— Вы не удивляйтесь. Это — война. Невозможно все время быть в белых перчатках. И потом, кто знает, — в этой стране всё возможно. Иногда я теряюсь здесь, ничего не понимаю. Aber die Dame hat Haltung — was? Und hübsch ist sie dazu!
И Подберезкин знал из времен гражданской войны, что нельзя быть всё время в белых перчатках, но сцена произошла всё-таки омерзительная; досаднее всего было, что он сам в ней участвовал. Он чувствовал, что им овладевает едва удержимая ненависть к Корнеманну, хотелось встать и ударить его кулаком, и злоба брала на себя, что оставался мирно сидеть, притворяясь спокойным. К его удивлению, с пленным офицером Корнеманн обошелся ровно. Молодой раненый лейтенант, по-видимому, происходил, как показывала его фамилия, из старой княжеской русской семьи. Рука его была теперь перевязана, но, видно, он потерял много крови, ибо поражал бледностью лица, глаза нездорово блестели, черные курчавые волосы спадали на лоб. У него очевидно был жар. Шеллер тотчас же начал расспрашивать пленного о происхождении — из настоящих ли, где родители, как может служить в Красной армии, почему не перешел сразу на немецкую сторону?

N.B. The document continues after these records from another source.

theorem exec_laneTestComplete_fails (hst : (s.lane i).st = .testing) :
    exec (.laneTestComplete i false) s = .next (s.laneFault i 3) := by
  show execLaneTestComplete i false s = _
  simp [execLaneTestComplete, hst]

section
variable (hst : (s.lane i).st = .probation) (hcopies : (s.lane i).copies ≠ [])
include hst hcopies

theorem exec_probationComparison_counts (hleft : 1 < (s.lane i).left) : exec (.probationComparison i true) s =
    .next (s.setLane i { s.lane i with left := (s.lane i).left - 1, copies := (s.lane i).copies.drop 1 }) := by
  show execProbationComparison i true s = _
  simp [execProbationComparison, hst, hcopies, Nat.not_le.mpr hleft]

theorem exec_probationComparison_last (hleft : (s.lane i).left = 1) :
    ∃ u, exec (.probationComparison i true) s = .next u ∧ u.standing i = (.inService, (s.lane i).cause, 0) := by
  have hserves : exec (.probationComparison i true) s =
      .next (((s.setLane i { s.lane i with st := .inService, left := 0, copies := [] }).event 0x0802 noOrigin
        [byte i]).fireLane).schedule := by
    show execProbationComparison i true s = _
    simp [execProbationComparison, hst, hcopies, hleft]
  refine ⟨_, hserves, ?_⟩
  rw [State.schedule_standing, State.standing_of_lanes (State.fireLane_lanes _),
    State.standing_of_lanes (State.event_lanes ..), State.standing, State.setLane_lane_same]

theorem exec_probationComparison_differs : exec (.probationComparison i false) s =
    .next (((s.setLane i { s.lane i with misses := sat 32 ((s.lane i).misses + 1) }).event 0x0804 noOrigin
      ([byte i] ++ be 2 (256 - (s.lane i).left))).retireNow i 4) := by
  show execProbationComparison i false s = _
  simp [execProbationComparison, hst, hcopies]

end

theorem exec_probationIdleFeed_feeds (hst : (s.lane i).st = .probation) (hcopies : (s.lane i).copies = []) :
    exec (.probationIdleFeed i) s = .next (s.setLane i { s.lane i with copies := [.kat] }) := by
  show execProbationIdleFeed i s = _
  simp [execProbationIdleFeed, hst, hcopies]

theorem exec_domainIdleGate_lane (hi : i < 4) (hon : (s.lane i).on = true) (hwork : (s.lane i).work = [])
    (hqueue : (s.lane i).queue = []) (hst : (s.lane i).st = .inService) (hspare : i ∉ s.keptAwake) :
    exec (.domainIdleGate (i + 2)) s = .next (s.setLane i { s.lane i with gated := true }) := by
  have hhigh : i + 2 ≤ 5 := by omega
  show execDomainIdleGate (i + 2) s = _
  simp [execDomainIdleGate, hhigh, hon, hwork, hqueue, hst, hspare]

theorem exec_domainIdleGate_mult (h : s.multQueued = false) :
    exec (.domainIdleGate 6) s = .next { s with mult := { s.mult with gated := true } } := by
  show execDomainIdleGate 6 s = _
  simp [execDomainIdleGate, h]
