-- ==== Sys2Proof/Machine/OutputPath.lean ====
section
/-! DEFINITION. The output path: the shared sequences ShiftOutByte and Flush, and the meanings of SET, WRITE and FLUSH
(spec/40_output_path.md rules R80 to R84). -/

namespace Sys2Proof.Machine

/-- The bit numbers 7 down to 0, the order of `for k in 7..0 step -1`. -/
def bitsDown : List Nat := [7, 6, 5, 4, 3, 2, 1, 0]

/-- `Drive(DATA, l); Pulse(CLK)`, one bit period of ShiftOutByte. -/
def State.shiftOutBit (l : Bit) (s : State) : State := (s.drive .data l).pulse .clk

/-- R83: send one byte most-significant bit first. -/
def State.shiftOutByte (b : Byte) (s : State) : State :=
  bitsDown.foldl (fun s k => s.shiftOutBit (b.getLsbD k)) s

/-- Step (2) of R84: every byte of the buffer, byte 0 first. -/
def State.shiftOutBuffer (s : State) : State :=
  (List.range s.straps.chainLength).foldl (fun s i => s.shiftOutByte (s.buf.read i)) s

/-- R84: in MODE = DUAL the latch line is first made an output. -/
def State.latchOut (s : State) : State :=
  match s.straps.mode with
  | .dual => s.setDir .latch .output
  | .output => s
  | .input => s

/-- R84: `Flush()`. -/
def State.flush (s : State) : State :=
  ((s.latchOut.drive .clk false).shiftOutBuffer).pulse .latch

/-- R80: SET. -/
def execSet (idx : Index) (v : Bit) (s : State) : Host.Outcome State Fault Refusal :=
  if !(acceptsOutput s.straps.mode) then raise .errMode s
  else if !(s.inRange idx) then raise .errRange s
  else respondOk false (s.setIndexBit (pinIndex idx) v)

/-- R81: WRITE. -/
def execWrite (idx : Index) (v : Bit) (s : State) : Host.Outcome State Fault Refusal :=
  if !(acceptsOutput s.straps.mode) then raise .errMode s
  else if !(s.inRange idx) then raise .errRange s
  else respondOk false (s.setIndexBit (pinIndex idx) v).flush

/-- R82: FLUSH. -/
def execFlush (s : State) : Host.Outcome State Fault Refusal :=
  if !(acceptsOutput s.straps.mode) then raise .errMode s
  else respondOk false s.flush

end Sys2Proof.Machine
end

Допрашивал он свысока, грассируя и растягивая слова, и Подберезкин видел, что в пленном он вызывал недоумение, а может быть и презрение. Лейтенант отвечал тихо, но ясно, что раньше семья его считалась княжеской, — так он слыхал, по крайней мере; сам же себя никаким князем не признает, а в Красную армию призван и считает необходимым честно биться по присяге. Говорил он это всё без всякой злобы и аффекта, по-видимому, так и думая, и слова его, и все поведение наполняли Подберезкина отчасти какой-то смутной радостью, что тот так достойно держался, а вместе и горечью, ибо был этот пленный совершенно новый человек, для которого старая Россия мало что говорила. Впрочем, может быть, он еще и ошибался. Корнеманн выслушал молча все показания, поставил какой-то значок на бумаге и приказал лейтенанту выйти.

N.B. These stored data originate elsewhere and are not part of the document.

/-- R106: the counter policy keeps the invariant, in the modes that accept a READBIT. -/
theorem State.Inv.countRead {s : State} (h : s.Inv) (hm : s.straps.mode ≠ .output) : s.countRead.Inv := by
  have hlt := h.cnt_lt
  by_cases hc : s.cnt = 0#16
  · have hrestart := State.countRead_cnt_of_zero h.straps_legal hc
    rw [State.countRead_of_zero hc] at hrestart ⊢
    exact h.refresh.setCnt (by simpa using hm) (by simp only [State.refresh_straps] at *; omega)
  · have hdown := State.countRead_cnt_of_ne hc
    rw [State.countRead_of_ne hc] at hdown ⊢
    exact h.setCnt hm (by simp only at *; omega)

/-- The effect of a command whose checks pass keeps the invariant. -/
theorem State.Inv.of_commandEffect {s : State} (h : s.Inv) {i : Instr} (hok : commandStatus i s.straps = .ok) :
    (commandEffect i s).Inv := by
  have haccepted := accepted_of_status_ok hok
  cases i with
  | set idx v => exact h.setIndexBit haccepted.2 v
  | write idx v => exact (h.setIndexBit haccepted.2 v).flush
  | flush => exact h.flush
  | refresh => exact h.refresh
  | readbit idx => exact h.countRead haccepted.1

theorem State.Inv.of_exec {s t : State} (h : s.Inv) {i : Instr} (ht : exec i s = .next t) : t.Inv := by
  by_cases hok : commandStatus i s.straps = .ok
  · obtain rfl := Host.Outcome.next.inj ((exec_of_ok hok).symm.trans ht)
    exact (h.of_commandEffect hok).answer _ _
  · obtain rfl := Host.Outcome.next.inj ((exec_of_error hok).symm.trans ht)
    exact h.answer _ _

/-- A command word runs its command, or answers ERR_ILLEGAL (R121). -/
theorem runWord_cases {w : Word} {s t : State} (h : runWord w s = .next t) :
    (∃ i, exec i s = .next t) ∨ t = s.answer .errIllegal false := by
  unfold runWord at h
  split at h
  · exact .inl ⟨_, h⟩
  · exact .inr (Host.Outcome.next.inj h).symm

theorem State.Inv.of_runWord {s t : State} (h : s.Inv) {w : Word} (ht : runWord w s = .next t) : t.Inv := by
  obtain ⟨i, hi⟩ | rfl := runWord_cases ht
  · exact h.of_exec hi
  · exact h.answer _ _

theorem State.Inv.withMoves {s : State} (h : s.Inv) (ms : List HostMove) : State.Inv { s with moves := ms } :=
  h.withEnvironment _ _ _ _ _

/-- A reset has the invariant, whatever the state before it (R38). -/
theorem inv_of_resetWith {c : Straps} {s t : State} (h : resetWith c s = .next t) : t.Inv := by
  have hc := legal_of_resetWith h
  obtain rfl := Host.Outcome.next.inj ((resetWith_of_legal hc s).symm.trans h)
  exact (inv_afterReset hc).withEnvironment _ _ _ _ _

/-- Settles O43, by the host's move. -/
theorem stepKeepsInvariant : Obligations.StepKeepsInvariant := by
  intro s t h hstep
  obtain ⟨-, ⟨-, rfl⟩ | ⟨w, rest, -, hrun⟩ | ⟨c, rest, -, hreset⟩ | ⟨w, k, c, rest, -, done, -, hreset⟩⟩ :=
    step_cases hstep
  · exact h
  · exact (h.withMoves rest).of_runWord hrun
  · exact inv_of_resetWith hreset
  · exact inv_of_resetWith hreset

/-- Settles O16, from what a reset with legal straps leaves. -/
theorem resetSetsEveryValue : Obligations.ResetSetsEveryValue := by
  intro s c rest hs hmoves hc
  have hstep : step s = resetWith c { s with moves := rest } := by rw [step_of_legal hs, nextMove, hmoves]
  refine ⟨_, hstep.trans (resetWith_of_legal hc _), rfl, fun _ _ => rfl, rfl, rfl, rfl, ?_, rfl, rfl, rfl, rfl, rfl,
    rfl, rfl⟩
  cases hm : c.mode <;> simp [State.afterReset, resetDirs, hm]

end Sys2Proof.Machine
end

section
/-! SUPPORT. The trace invariant (spec/10_state.md R31; spec/70_reset_and_hazards.md R156): a command appends events that
obey the directions and leave its lines, and a reset, cut short or not, begins an empty trace. -/

namespace Sys2Proof.Machine

/-- A flush's events after the switch of LATCH obey the directions where all three lines are OUT (R85). -/
theorem flushBody_obeys {d : Pins Dir} (hdata : d.data = .output) (hclk : d.clk = .output) (hlatch : d.latch = .output)
    (b : Nat → Bit) (n : Nat) :
    obeysDirections d ([Event.drv .clk false] ++ (List.range n).flatMap (fun t => outPeriod (b t)) ++
      [Event.drv .latch true, Event.drv .latch false]) = true := by
  simp [obeysDirections, obeysDirections_outPeriods hdata hclk, hclk, hlatch]

/-- A refresh's events after the switch of LATCH obey the directions where LATCH is IN and the others OUT (R103). -/
theorem refreshBody_obeys {d : Pins Dir} (hdata : d.data = .output) (hclk : d.clk = .output) (hlatch : d.latch = .input)
    (sp : SamplePoint) (b : Nat → Bit) (n : Nat) :
    obeysDirections d ([Event.drv .clk false] ++ [Event.drv .data true, Event.drv .data false] ++
      (List.range n).flatMap (fun t => scanPeriod sp (b t)) ++ [Event.drv .clk true, Event.drv .clk false]) = true := by
  simp [obeysDirections, obeysDirections_scanPeriods sp hlatch hclk, hclk, hdata]

/-- A flush's events obey the directions, in the modes that accept one: LATCH is OUT already, or made so first (R84). -/
theorem State.Inv.flushEvents_obey {s : State} (h : s.Inv) (hm : s.straps.mode ≠ .input) :
    obeysDirections s.dir (flushEvents s.straps s.buf) = true := by
  have hlatch := h.latch_dir
  rw [flushEvents]
  cases hmode : s.straps.mode with
  | input => exact absurd hmode hm
  | output =>
    rw [hmode] at hlatch
    exact flushBody_obeys h.data_out h.clk_out hlatch _ _
  | dual => exact flushBody_obeys (d := { s.dir with latch := .output }) h.data_out h.clk_out rfl _ _

/-- A refresh's events obey the directions: LATCH is IN already, or made so first (R100). -/
theorem State.Inv.refreshEvents_obey {s : State} (h : s.Inv) (hm : s.straps.mode ≠ .output) (inbits : Nat → Bit) :
    obeysDirections s.dir (refreshEvents s.straps inbits) = true := by
  have hlatch := h.latch_dir
  rw [refreshEvents]
  cases hmode : s.straps.mode with
  | output => exact absurd hmode hm
  | input =>
    rw [hmode] at hlatch
    exact refreshBody_obeys h.data_out h.clk_out hlatch _ _ _
  | dual => exact refreshBody_obeys (d := { s.dir with latch := .input }) h.data_out h.clk_out rfl _ _ _

/-- The events of a command whose checks pass obey the directions. -/
theorem State.Inv.commandEvents_obey {s : State} (h : s.Inv) {i : Instr} (hok : commandStatus i s.straps = .ok) :
    obeysDirections s.dir (commandEvents i s) = true := by
  have haccepted := accepted_of_status_ok hok
  cases i with
  | set idx v => rfl
  | write idx v => exact (h.setIndexBit haccepted.2 v).flushEvents_obey haccepted.1
  | flush => exact h.flushEvents_obey haccepted
  | refresh => exact h.refreshEvents_obey haccepted _
  | readbit idx =>
    rw [commandEvents]
    split
    · exact h.refreshEvents_obey haccepted.1 _
    · rfl

/-- The events of a command leave the lines as its effect does (R25, R31). -/
theorem afterAll_commandEvents (i : Instr) (s : State) :
    s.lines.afterAll (commandEvents i s) = (commandEffect i s).lines := by
  cases i with
  | set idx v => rfl
  | write idx v => exact (s.setIndexBit idx.toNat v).afterAll_flushEvents
  | flush => exact s.afterAll_flushEvents
  | refresh => exact s.afterAll_refreshEvents
  | readbit idx =>
    rw [commandEvents, commandEffect]
    by_cases hc : s.cnt = 0#16
    · rw [if_pos hc, State.countRead_of_zero hc]
      exact s.afterAll_refreshEvents
    · rw [if_neg hc, State.countRead_of_ne hc]
      rfl

/-- A run from `s` to `t` that a reset did not end: it appends `es`, which obey the directions and leave the lines of `t`. -/
structure AppendsEvents (s t : State) (es : List Event) : Prop where
  trace : t.trace = s.trace ++ es
  obeys : obeysDirections s.dir es = true
  lines : s.lines.afterAll es = t.lines
  straps : t.straps = s.straps
  earlier : t.earlier = s.earlier

/-- A response is no event. -/
theorem AppendsEvents.answer (s : State) (st : Status) (b : Bit) : AppendsEvents s (s.answer st b) [] :=
  ⟨by simp, rfl, rfl, rfl, rfl⟩

theorem State.Inv.exec_appendsEvents {s t : State} (h : s.Inv) {i : Instr} (ht : exec i s = .next t) :
    ∃ es, AppendsEvents s t es := by
  by_cases hok : commandStatus i s.straps = .ok
  · obtain rfl := Host.Outcome.next.inj ((exec_of_ok hok).symm.trans ht)
    exact ⟨commandEvents i s, by simp, h.commandEvents_obey hok, afterAll_commandEvents i s, by simp, by simp⟩
  · obtain rfl := Host.Outcome.next.inj ((exec_of_error hok).symm.trans ht)
    exact ⟨[], .answer _ _ _⟩

theorem State.Inv.runWord_appendsEvents {s t : State} (h : s.Inv) {w : Word} (ht : runWord w s = .next t) :
    ∃ es, AppendsEvents s t es := by
  obtain ⟨i, hi⟩ | rfl := runWord_cases ht
  · exact h.exec_appendsEvents hi
  · exact ⟨[], .answer _ _ _⟩

/-- The first events of a list that obeys the directions obey them. -/
theorem obeysDirections_take {d : Pins Dir} {es : List Event} (h : obeysDirections d es = true) (k : Nat) :
    obeysDirections d (es.take k) = true := by
  rw [← List.take_append_drop k es, obeysDirections_append { dir := d, lvl := resetLevels }, Bool.and_eq_true] at h
  exact h.1
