-- ==== Sys2Proof/Machine/Driver.lean ====
section
/-! DEFINITION. The driver sub-operations of `READ_PM25` (41_transaction.md R100, R101, R102). -/

namespace Sys2Proof.Machine

/-- `SEND_COMMAND` (41_transaction.md R100). Until the transport answers, the block waits in the call (R107). -/
def execSendCommand (s : State) : Host.Outcome State Fault Refusal :=
  let t := s.issue (.write REQ)
  match t.transport.writeAnswers with
  | [] => .next t
  | .ok :: rest => .next { t.writeAnswered REQ rest with ts := .awaitingResponse }
  | .err e n :: rest => .next ((t.writeAnswered (REQ.take n.val) rest).raise (.serialWriteFail e))

/-- `READ_RESPONSE` (41_transaction.md R101). Until the transport answers, the block waits in the call (R107). A short
delivery leaves the cells it does not reach as they were (93_implementation_defined.md U4). -/
def execReadResponse (s : State) : Host.Outcome State Fault Refusal :=
  let t := s.issue (.read RESP_LEN)
  match t.transport.readAnswers with
  | [] => .next t
  | .ok d :: rest => .next { t.readAnswered (t.rb.writeFrom 0 d.toList) rest with ts := .parsing }
  | .short k d :: rest =>
    .next { t.readAnswered (t.rb.writeFrom 0 (d.toList.take k.val)) rest with ts := .parsing }
  | .err e r :: rest => .next ((t.readAnswered (t.rb.writeFrom 0 r.toList) rest).raise (.serialReadFail e))

/-- The invocation of `PARSE` (41_transaction.md R102), which starts it without touching `OV`; the end of the `PARSE` ends the
transaction (log 1). Legal only when `PH = IDLE` (40_frame_codec.md R70). -/
def execParseInvoke (s : State) : Host.Outcome State Fault Refusal :=
  if s.ph = .idle then .next s.beginParse else .refused .overlappingStart

end Sys2Proof.Machine
end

— Tris etrange, — заговорил Шеллер, — происходит из одной из самых старых семей России и — совершеннейший коммунист. Une chose tout a fait incempremensible et ridicule!..
— Почему вы так думаете, граф? — вмешался Подберезкин. — Пленный отнюдь не утверждал, что он коммунист?
— Comment? — переспросил Шеллер, щуря глаза. — Mais oui, il se gardera bien de ca, — продолжал он по-прежнему по-французски, — разумеется, он не скажет, что он коммунист.
В это время ввели третьего пленного — рыжего рослого парня с рыжими же глазами. Парень смотрел исподлобья, беспокойно бегал взглядом, но страха в нем не чувствовалось, скорее вызов. Уже с первого взгляда Подберезкин узнал в нем знакомый по гражданской войне тип тупого и непоколебимого коммуниста, для которого ничего другого на свете не существовало, кроме двух-трех яростно коммунистических фраз, даже не понятых. Был он с какого-то завода, но чем там занимался, установить было трудно; парень отвечал односложно; в армии имел, по его словам, чин сержанта.
— А где же твой мундир, что ж мундир сбросил и в чужой шинели остался, да и без отличий? — спрашивал Шеллер.
— Скинул на маршу на руку, весь промокший был. Ан и потерял, остался в одной шинелке, — отвечал нагло парень, бегая глазами от Шеллера к Корнеманну и останавливаясь ими только на мгновение в пространстве.
— А где ж твои бумаги?
— А в мундире и остались.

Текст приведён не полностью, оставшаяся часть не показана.